Diagnostic Load Testing
Bridge Load Testing-Diagnostic Load Tests can be used to evaluate specific response characteristics of the bridge such as lateral load distribution and secondary stiffening effects and to validate the load rating analytical models.
Diagnostic load testing usually involves installation of a variety of sensors, including:
strain gauges, acceleration sensors, displacement sensors and highly sensitive rotation devices.
Sensors are normally installed on structural components. The test is generally performed with controlled load situations. Applied loads are typically limited to legal load levels or load levels that are known to be safe for a particular structure (historical data).
The main goal of the diagnostic load testing of bridges is to identify structural response (deformations, strains, etc.) for a given load condition. The measured responses are compared with those that are derived from the analysis of the theoretical models, for the same loading condition. Head to head comparison is then used as the basis for validating the theoretical model and defining how accurately the model simulates actual load paths [Santini Bell et al, 2013; Shahsavari et al, 2019].
The field portion of diagnostic load tests can be executed with low-cost because they can be done quickly and with minimal impact on traffic. The load testing vehicle is typically a legally loaded dump-truck and the instrumentation is installed in temporary fashion which can usually be installed in a day with a small crew. Actual tests are conducted with brief road closures or moving blockades to minimize conflicts with the traveling public.
Diagnostic Load Testing for Structural Model Calibration
The ability to calibrate a structural model is the primary concept behind diagnostic load testing.
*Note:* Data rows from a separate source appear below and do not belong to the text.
/-- A memory row into row e of md: TLD and TGATH (R192). -/
def State.rowLoad (s : State) (t : Task) (p c : Nat) (r : MacroRun) (e : Nat) (va : W64) : Except Deny State :=
  let w := seqFields r.m.word
  let ty := mcTy w
  let md := mcMd w
  let k := s.core p c
  let rp := (s.page p).vrp
  let cols := (k.dims md).2.2
  match s.rowAccess t p c false ty va (rowBytes ty cols) with
  | .error d => .error d
  | .ok (ps, sides) =>
    let (bs, s1) := s.readPlaces t (t.windex rp c) rp c ps
    if ty ≠ 7 then .ok (s1.modCore p c fun k => k.setRow md e (elemCodes (shapeEw (k.shape md)) cols bs))
    else if sides.isEmpty then
      let (codes, scales, xs) := splitGroups (cols / 256) bs
      .ok (s1.modCore p c fun k => k.loadFp4 md e codes scales (if r.f4 then xs else xs.map fun _ => 0))
    else
      let get := fun (l : Loc) => s1.verByte t (t.windex rp c) l
      .ok (s1.modCore p c fun k => k.loadFp4 md e bs ((sides.flatMap Side.blocks).map fun x => get x.1)
        ((sides.flatMap Side.blocks).map fun x => match x.2 with
          | some l => get l
          | none => 0))
where
  /-- Codes of w bits cut from bytes. -/
  elemCodes (w n : Nat) (bs : List Byte) : List Nat :=
    let x := leNat bs
    (List.range n).map fun j => (x >>> (w * j)) % 2 ^ w

/-- Carried-scale groups of row e of an fp4 tile (R44, R192): X bytes from the side register under bx4, zero under mx4. -/
def Core.storeFp4 (k : Core) (f4 : Bool) (m row : Nat) : List Byte :=
  let nb := (k.dims m).2.2 / 32
  let codes := k.rowBytesOf m row
  (List.range (nb / 8)).flatMap fun g =>
    let b := row * nb + 8 * g
    (codes.drop (128 * g)).take 128 ++ (List.range 8).map (fun i => BitVec.ofNat 8 (k.sideByte m (2 * (b + i))))
      ++ (List.range 8).map (fun i => if f4 then BitVec.ofNat 8 (k.sideByte m (2 * (b + i) + 1)) else 0)

/-- Row e of ma to memory: TST and TSCAT (R192). -/
def State.rowStore (s : State) (t : Task) (p c : Nat) (r : MacroRun) (e : Nat) (va : W64) : Except Deny State :=
  let w := seqFields r.m.word
  let ty := mcTy w
  let ma := mcMa w
  let k := s.core p c
  let rp := (s.page p).vrp
  let cols := (k.dims ma).2.2
  match s.rowAccess t p c true ty va (rowBytes ty cols) with
  | .error d => .error d
  | .ok (ps, sides) =>
    let bytes := if ty = 7 ∧ sides.isEmpty = true then k.storeFp4 r.f4 ma e else k.rowBytesOf ma e
    let nb := cols / 32
    let extra : List (Loc × Byte) := (sides.flatMap Side.blocks).zipIdx.flatMap fun (x, i) =>
      (x.1, BitVec.ofNat 8 (k.sideByte ma (2 * (e * nb + i)))) ::
        (match x.2 with
        | some l => [(l, BitVec.ofNat 8 (k.sideByte ma (2 * (e * nb + i) + 1)))]
        | none => [])
    let places := ps ++ extra.map fun (l, _) => (l, 1, none)
    match s.takeSectors t (sectorsOf t (rp, c) places) with
    | none => .error dVersion
    | some s1 =>
      let all := bytes ++ extra.map (·.2)
      .ok ((s1.markL1 t p c (ps ++ s.sideReqs sides)).writePlaces t (t.windex rp c) (s.ordNow 1) 1 (rp, c) (fun _ => true) places 0 all)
The basis of comparison can be static and/or dynamic structural responses generated by a known loading condition. Static measurements are often global responses such as midspan displacement and girder rotation at an abutment or local member cross-section responses such as axial or flexural deformation obtained from strain measurements. Dynamic measurements usually consist of acceleration, which are further processed to generate structural mode shapes and natural frequencies.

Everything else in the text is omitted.